Секс в кино и литературе - Бейлькин Михаил Меерович (бесплатные книги онлайн без регистрации txt) 📗
Все подобные опасения несостоятельны с научной и практической точки зрения. Если у мальчика головка члена плотно закрыта крайней плотью, то никакой песок внутрь не попадёт. Если же головка легко обнажается, то ничего не стоит промыть внутренний листок крайней плоти. Что касается мошонки, то она устроена по принципу радиатора: в холоде она подтягивается, чтобы предотвратить переохлаждение яичек, а чем жарче воздух, тем больше тепла она отдаёт. Африканские дети бегают целыми днями голыми и, как показала тысячелетняя история, жаркое солнце отнюдь не делает их бесплодными и сексуально неполноценными. Ношение тесных плавок не только не способствует правильному функционированию яичек, но и вредит ему.
Полезность же пребывания детей на нудистском пляже, где все загорают и купаются нагими, объясняется, прежде всего, психологическими причинами. Дети привыкают к наготе, своей и чужой; они научаются видеть особую красоту полностью обнажённого человеческого тела, не стыдясь её. Наблюдения, сделанные на нудистском пляже, могут дополнить знания, полученные любознательным мальчиком (“юным учёным”), изображённым на голландском плакате в новелле Давенпорта.
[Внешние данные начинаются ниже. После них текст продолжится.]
-- ==== Sys2Proof/Machine/BrnOps.lean ====
section
/-!
DEFINITION. Fences, burnish, rotations and the replacement request (R41, R149 to R151, R384, R388 to R395, R402), and the check of
signed images (R390, R391, R450).
-/

namespace Sys2Proof.Machine

open Sys2Proof

/-! ### Powered time and fences (R388) -/

/-- Whole minutes of powered time, over every power-on reset (log entry 55). -/
def State.minutes (s : State) : Nat := s.brn.before + s.mgmt.elapsed.toNat / 60000000000

/-- The TARGET code (R390) of the unit that an outcome 1 or 2 of a kind names. -/
def targetOfKind (kind : Nat) : Nat := if kind = 4 then 3 else if kind = 5 then 2 else 1

def State.setRoleKind (s : State) (p : Nat) (r : Role) : State := s.setRole p { s.roleOf p with role := r }

/-- A core enters FENCED, and the fence list takes an entry while it has room. -/
def State.fenceCore (s : State) (p unit outcome : Nat) : State :=
  let s := s.setRoleKind p .fenced
  if 64 ≤ s.brn.fences.length then s
  else { s with brn := { s.brn with fences := s.brn.fences ++ [(⟨p, unit, outcome, s.minutes, [], false⟩ : FenceEntry)] } }

/-- Fenced three times within 30 days of powered time: the core stays fenced. -/
def State.fencedForGood (s : State) (p : Nat) : Bool :=
  let mine := s.brn.fences.filter (fun e => e.core == p)
  mine.any (fun a => decide (3 ≤ (mine.filter (fun e => decide (a.min ≤ e.min ∧ e.min ≤ a.min + 43200))).length))

/-- The full packs of an image that cover a unit. -/
def fullPacks (set : List Pack) (unit : Option Nat) : List Nat :=
  (set.zipIdx.filter (fun e => e.1.mode == 0 &&
    (match unit with | none => true | some u => e.1.target == u || e.1.target == 0))).map (·.2)

/-- Whether the packs passed since a fence let the core return. -/
def mayReturn (set : List Pack) (e : FenceEntry) : Bool :=
  if e.outcome = 1 ∨ e.outcome = 2 then (fullPacks set (some e.unit)).any e.passed.contains
  else (fullPacks set none).all e.passed.contains && !(fullPacks set none).isEmpty

/-- Full packs that a core has passed count towards the return from each of its open fences. -/
def State.notePasses (s : State) (p : Nat) (set : List Pack) (packs : List Nat) : State :=
  { s with brn := { s.brn with fences := s.brn.fences.map (fun e =>
      if e.core = p ∧ !e.returned then
        let e' := { e with passed := (e.passed ++ packs).eraseDups }
        { e' with returned := mayReturn set e' && !s.fencedForGood p }
      else e) } }

/-- A core is still held by an open fence. -/
def State.fenceOpen (s : State) (p : Nat) : Bool := s.brn.fences.any (fun e => e.core == p && !e.returned)
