-- ==== Sys2Proof/Machine/Windows.lean ====
section
/-!
DEFINITION. The spaces behind the BAR2 window (R441, R442): their extents, and reading and writing their bytes.
-/

namespace Sys2Proof.Machine

open Sys2Proof

/-- Bytes of a BAR2 target (R441). -/
def State.extent (s : State) (target : Nat) : Nat :=
  match target with
  | 0 => s.capOf false
  | 1 => s.capOf true
  | 2 => cmBytes
  | 3 => 131072
  | 4 => 384 * 65536
  | 5 => 2 ^ 20
  | _ => 0

/-- A core that a window can name: not fused off (R41). -/
def State.windowCore (s : State) (p : Nat) : Bool := decide (p < 144) && (s.roleOf p).role != .disabled

/-- A byte of a target within its extent. -/
def State.winByte (s : State) (target core a : Nat) : Byte :=
  match target with
  | 2 => if s.windowCore core then byteAt (s.core core).cm a else 0
  | 3 => if s.windowCore core then BitVec.ofNat 8 ((tget 0 (s.core core).istore (a / 8)).toNat / 2 ^ (8 * (a % 8))) else 0
  | 4 => byteAt s.mem.cal a
  | 5 => byteAt s.fab.table a
  | _ => 0

/-- Reads `n` bytes of a target; beyond the extent it reads as zero. -/
def State.winRead (s : State) (target core a n : Nat) : List Byte :=
  if target < 2 then
    let m := min n (s.extent target - a)
    s.peekMem (target == 1) a m ++ List.replicate (n - m) 0
  else (List.range n).map (fun k => if a + k < s.extent target then s.winByte target core (a + k) else 0)

/-- The counts and events of such a read, where it reads HBM or the bulk tier (R276). -/
def State.winNote (s : State) (target a n : Nat) : State :=
  if target < 2 then s.peekNote (target == 1) a (min n (s.extent target - a)) else s

/-- Writes a byte of an instruction store. -/
def setStoreByte (t : Tbl DWord) (a : Nat) (b : Byte) : Tbl DWord :=
  let w := (tget 0 t (a / 8)).toNat
  let sh := 2 ^ (8 * (a % 8))
  tset 0 t (a / 8) (BitVec.ofNat 64 (w - w / sh % 256 * sh + b.toNat * sh))

def setStoreBytes (t : Tbl DWord) (a : Nat) : List Byte → Tbl DWord
  | [] => t
  | b :: bs => setStoreBytes (setStoreByte t a b) (a + 1) bs

/-- Writes bytes of a target; what lies beyond the extent is dropped. -/
def State.winWrite (s : State) (target core a : Nat) (bs : List Byte) : State :=
  let bs := bs.take (s.extent target - a)
  match target with
  | 0 => s.poke false a bs
  | 1 => s.poke true a bs
  | 2 => if s.windowCore core then s.setCore core { s.core core with cm := setBytes (s.core core).cm a bs } else s
  | 3 => if s.windowCore core then
      s.setCore core { s.core core with istore := setStoreBytes (s.core core).istore a bs } else s
  | 4 => { s with mem := { s.mem with cal := setBytes s.mem.cal a bs } }
  | 5 => { s with fab := { s.fab with table := setBytes s.fab.table a bs } }
  | _ => s

/-- TARGET, CORE and BASE of PCI_BAR2_SEL (R459): the byte of the target at an offset of the window. -/
def selTarget (w : Word) : Nat := fieldNat w 0 4
def selCore (w : Word) : Nat := fieldNat w 4 8
def selAddr (w : Word) (off : Nat) : Nat := fieldNat w 12 20 * 2 ^ 28 + off

/-- The seal that a span of HBM or the bulk tier meets, if one does (R367). -/
def State.sealMet (s : State) (target a n : Nat) : Option Seal :=
  s.load.seals.find? (fun x => decide (target < 2) && x.bulk == (target == 1) && decide (x.first < a + n ∧ a < x.first + x.len))

def State.sealedSpan (s : State) (target a n : Nat) : Bool := (s.sealMet target a n).isSome

end Sys2Proof.Machine
end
Подобные дети никогда не станут визионистами или эксгибиционистами (так называют девиантных людей, подглядывающих за нагими женщинами или, тех, кто, внезапно появившись из-за укрытия, демонстрирует им собственные гениталии).
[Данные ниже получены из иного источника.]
def State.orderNine (s : State) : State :=
  let s := s.placed.foldl (fun s q => s.setCore q.2 (s.core q.2).nextStroke) s
  let s := if s.live then s.restartCals else s
  { s with stroke := { s.stroke with n := s.rfield Reg.stkStrokeCfg 0 5, ordinals := [], told := [], stretched := false } }

/-- Order 10: energy, the ledger record of a step that has closed, the producer index (R64, R345, R406). -/
def State.orderTen (s : State) (b : BoundaryObs) : State :=
  let s := s.energyStep
  let s := if s.stroke.closes then
      let e := BitVec.ofNat 64 (s.pwr.stepPj / 1000000)
      let s := { s with stp := { s.stp with pendingRec := s.stp.pendingRec.map (fun (r : LedgerRec) => { r with energy := e }) },
                        pwr := { s.pwr with stepPj := 0 } }
      s.setPair Reg.pwrStepELo 0
    else s
  s.writePending.askEntries b.prodIdx

/-- The measurement values as of now (R455). -/
def State.takeMeas (s : State) : State :=
  { s with mgmt := { s.mgmt with meas :=
    ⟨s.mgmt.fwImage, s.mgmt.fwVersion, s.mgmt.fwSvn, s.fuses.minSvn, s.brn.packs.image, s.readNow .mss Reg.stkPart, s.brn.fences, s.brn.repairs,
      s.manifest (if s.job.programHash.isEmpty then 0 else s.job.image.ldtBuilt) s.job.programHash, s.fab.hallmark,
      s.rget Reg.brnRepl, s.readNow .mss Reg.mssState⟩ } }

/-- Orders 7 to 10, and the end of the boundary. -/
def State.ordersToTen (s : State) (b : BoundaryObs) : State :=
  let s := if s.stroke.closes then s.takeSettings else s
  let s := s.cutAssay.leaveDrain
  let s := s.roleStep s.stroke.closes
  let s := (if s.placed = s.stroke.taps.places then s else s.takeTaps).memoryStep.replCheck
  let s := (s.powerStep b.durNs b.stretchNs b.releases).orderNine.orderTen b
  ({ s with stroke := { s.stroke with hold := .no, obs := none, closing := none, closes := false } }).takeMeas

/-! ### Order 6 -/

/-- The hold of a restore ends. -/
def State.endRestore (s : State) : State :=
  match s.stroke.obs with
  | some b => ({ s with stroke := { s.stroke with hold := .no }
                        epoch := { s.epoch with restoring := none, awaiting := [], released := false } }).ordersToTen b
  | none => s

/-- The flow that carries a word of the restore to a member. -/
def State.restoreFlowTo (s : State) (m : Nat) : Option Nat := (s.flowTo m 3).orElse (fun _ => s.flowTo m 0)

/-- A word of the restore to a member: an empty granule whose TREE names it. -/
def State.tellRestore (s : State) (m : Nat) (tree : Word) : State :=
  match s.restoreFlowTo m with
  | none => s
  | some f => s.sendMsg f 0 0 0 s.epoch.cur tree s.stroke.step false 0 (List.replicate 64 0)

/-- The hold of a restore goes on until every restoring member has reported (R352): the coordinator sees to it, and tells the others. -/
def State.restoreGoes (s : State) : State :=
  if s.stroke.hold != .restore then s
  else if s.epoch.released then s.endRestore
  else if s.member = s.job.params.coord ∧ s.epoch.awaiting = [] then
    ((s.members.filter (· != s.member)).foldl (fun s m => s.tellRestore m restoreEnd) s).endRestore
  else s

/-- The boundary goes on once an epoch has begun: a restore holds it further. The packets that came early are taken now. -/
def State.afterEpoch (s : State) (q : EpochReq) (b : BoundaryObs) : State :=
  let s := s.bumpPair Reg.igsEpochWaitLo b.epochWait
  if q.restore then
    (({ s with stroke := { s.stroke with hold := .restore, obs := some b } }).openRestore q.refs.twins).takeEarly.restoreGoes
  else s.takeEarly.ordersToTen b

/-- Order 6: an epoch that is due holds the boundary until the old one has drained. The request of a device that leaves RUN is
forgotten (DESIGN CHOICE, log entry 44). -/
def State.orderSix (s : State) (b : BoundaryObs) : State :=
  match s.epoch.req with
  | none => s.ordersToTen b
  | some _ =>
    if s.mgmt.dev = .run then { s with stroke := { s.stroke with hold := .epoch, obs := some b } }
    else ({ s with epoch := { s.epoch with req := none } }).ordersToTen b

/-- The old epoch has drained (R324). -/
def State.epochDrained (s : State) : State :=
  match s.stroke.hold, s.stroke.obs, s.epoch.req with
  | .epoch, some b, some q =>
    let s := { s with stroke := { s.stroke with hold := .no } }
    let (ok, t) := s.epochImage q.refs
    if ok then (t.beginEpoch s q).afterEpoch q b
    else
      let t := { t with epoch := { t.epoch with req := none } }
      ((t.epochFails q.epoch).takeDrain).ordersToTen b
  | _, _, _ => s

/-- The drain of the old epoch has passed its limit. -/
def State.epochStuck (s : State) : State :=
  match s.stroke.hold, s.stroke.obs, s.epoch.req with
  | .epoch, some b, some q =>
    let s := { s with stroke := { s.stroke with hold := .no }, epoch := { s.epoch with req := none } }
    (((s.bumpPair Reg.igsEpochWaitLo b.epochWait).epochFails q.epoch).takeDrain).ordersToTen b
  | _, _, _ => s

/-! #### Twin restore (R352) -/

/-- Writes the restored regions to copy 0, and sets their SEL to 0; `k` is 0 for what the twin has sent, 1 for the fallback twin. -/
def State.putRestored (s : State) (k : Nat) : State :=
  s.stateRgns.foldl (fun s r =>
    let bs := (tget [] s.epoch.restored (32 * k + r.idx)).take (256 * r.len)
    (s.poke r.bulk (256 * r.base) bs).rsetField (Reg.stkSregCtl r.idx) 2 1 0) s

/-- This member's restore is over, well or not: it reports to the coordinator and waits for the others. -/
def State.reportRestore (s : State) : State :=
  let s := { s with epoch := { s.epoch with restoring := none } }
  let c := s.job.params.coord
  if c = s.member then ({ s with epoch := { s.epoch with awaiting := s.epoch.awaiting.filter (· != s.member) } }).restoreGoes
  else s.tellRestore c restoreReport

/-- The data and the twin's digest are here. -/
def State.restoreDone (s : State) (digest : List Byte) : State :=
  match s.stroke.hold, s.epoch.restoring with
  | .restore, some (k, t1, t2) =>
    let s := s.putRestored k
    let d := s.stateDigest
    let twin := if k = 0 then t1 else t2
    if d = digest then
      let s := (s.raiseM 0x0317 (pgStk 3) 0 0 twin).addEntry ⟨9, 0, leBytes 4 s.member ++ leBytes 4 twin ++ d.take 8⟩
      ({ s with
        job := { s.job with params := { s.job.params with restore := false } }
        stp := { s.stp with lastDigest := d, lastStep := s.stroke.step - 1
                            firstStroke := if s.job.params.restore then s.stroke.jobStroke else s.stp.firstStroke } }).reportRestore
    else
      let s := s.raiseM 0x0316 (pgStk 3) 0 0 twin
      if k = 0 then { s with epoch := { s.epoch with restoring := some (1, t1, t2) } }
      else ({ s with epoch := { s.epoch with leftOut := true } }).reportRestore
  | _, _ => s

/-! ### Order 5 -/

/-- Order 5: commands, with the number of the boundary that applies them (R478); standby, DRAIN and the fence follow. -/
def State.orderFive (s : State) (b : BoundaryObs) : State :=
  let c := s.stroke.closing
  let s := ({ s with stroke := { s.stroke with closing := none } }).applyRing.enterStandby
  let s := ({ s with stroke := { s.stroke with closing := c } }).takeDrain
  let s := if s.mgmt.dev = .run then s.fenceStep else s
  s.orderSix b

/-! ### Order 4 (R333 to R336, R345, R347, R501) -/

/-- The boundary goes on after order 4. -/
def State.afterFour (s : State) : State :=
  match s.stroke.obs with
  | some b => ({ s with stroke := { s.stroke with hold := .no } }).orderFive b
  | none => s

def State.holdAt (s : State) (h : HoldAt) : State := { s with stroke := { s.stroke with hold := h } }

/-- Closes the step by a verdict; the cycles of the hold are counted. -/
def State.stepCloses (s : State) (v : JobVerdict) : State :=
  let s := s.bumpPair Reg.stkVoteWaitLo ((s.stroke.obs.map (·.hold)).getD 0)
  (s.closeStep v).afterFour

/-- The verdict: of the replay ring, of the coordinator, or this device's own as coordinator. -/
def State.orderFourC (s : State) : State :=
  if s.job.params.replay then
    match s.replayRec s.stroke.step with
    | some r => (s.compareReplay (verdictOfRec r)).stepCloses (verdictOfRec r)
    | none => s.holdAt .replay
  else match s.stp.verdict with
    | some v => s.stepCloses v
    | none =>
      if s.member = s.job.params.coord ∧ s.allVoted then
        let s := s.issueVerdict
        match s.stp.verdict with
        | some v => s.stepCloses v
        | none => s
      else s.holdAt .verdict

/-- The collectives of the step, then the local verdict and the vote. -/
def State.orderFourB (s : State) : State :=
  if s.collsOpen then s.holdAt .colls else s.formLocal.sendVote.orderFourC

/-- Room for the record of the step before. -/
def State.orderFourA (s : State) : State :=
  let s := s.writePending
  if s.stp.pendingRec.isSome then s.holdAt .ledger else s.orderFourB

/-- Order 4, where the stroke ends a step. -/
def State.orderFour (s : State) : State :=
  if s.live && !s.commitCores.isEmpty then ({ s with stroke := { s.stroke with closes := true } }).orderFourA
  else s.afterFour

/-- A held boundary goes on if what it waits for has come. -/
def State.resume (s : State) : State :=
  match s.stroke.hold with
  | .ledger => s.orderFourA
  | .colls => s.orderFourB
  | .verdict | .replay => s.orderFourC
  | .restore => s.restoreGoes
  | .no | .epoch => s

/-- The boundary (R61). -/
def State.boundary (s : State) (b : BoundaryObs) : State :=
  let s := { s with stroke := { s.stroke with closing := some s.stroke.jobStroke, obs := some b, closes := false } }
  let (newly, s) := (s.orderOne b).orderTwo
  let s := s.orderThree
  let s := newly.foldl (fun s o => s.reply o.cmd 1 o.status o.result) s
  let s := { s with stroke := { s.stroke with hung := false } }
  s.orderFour

end Sys2Proof.Machine
end

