-- ==== Sys2Proof/Machine/Matrix.lean ====
section
/-!
DEFINITION. The matrix instructions (R208 to R217).
-/

namespace Sys2Proof.Machine

open Sys2Proof

/-- MLOAD (R210, R211): loads the stationary tile. -/
def execMload (i : Iss) (x : FmtMload) (s : State) : Host.Outcome State Fault Refusal :=
  .next (s.issueOp i (.mload x))

/-- MSTR (R212): streams rows through the stationary tile. -/
def execMstr (i : Iss) (x : FmtMstr) (s : State) : Host.Outcome State Fault Refusal :=
  .next (s.issueOp i (.mstr x))

/-- MSTRT (R212): the transposed stream. -/
def execMstrt (i : Iss) (x : FmtMstr) (s : State) : Host.Outcome State Fault Refusal :=
  .next (s.issueOp i (.mstrt x))

/-- MDRAIN (R213): converts a tile and writes it. -/
def execMdrain (i : Iss) (x : FmtMdrain) (s : State) : Host.Outcome State Fault Refusal :=
  .next (s.issueOp i (.mdrain x))

/-- MEW (R214): products element by element. -/
def execMew (i : Iss) (x : FmtMew) (s : State) : Host.Outcome State Fault Refusal :=
  .next (s.issueOp i (.mew x))

end Sys2Proof.Machine
end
Словом, пропаганда нудизма в новеллах Давенпорта представляется сексологу вполне оправданной и психогигиенической.
В целом же, принцип альтруистического гедонизма, царящей в симпатичной семье из этой новеллы, бесспорно, может быть положен в основу, как полового воспитания, так и воспитания вообще.
Трудный подросток Джеремия стал объектом педагогических забот Расмуса, а также фру Оверсков, матери Адама и Питера. Пока что он весьма далёк от совершенства и, в частности, ворует деньги у своей воспитательницы. Расмус, однако, видит и явно обнадёживающие признаки: подражая новым друзьям, Адаму, Кристиану и Питеру, Джеремия усваивает их культурный лексикон.
“– Сродство дружбы, – сказала фру Оверсков. – Кажется, ты прав. Я тем временем, учусь вытаскивать из бумажника ровно столько банкнот, чтобы создавалось впечатление, будто ничего не произошло”.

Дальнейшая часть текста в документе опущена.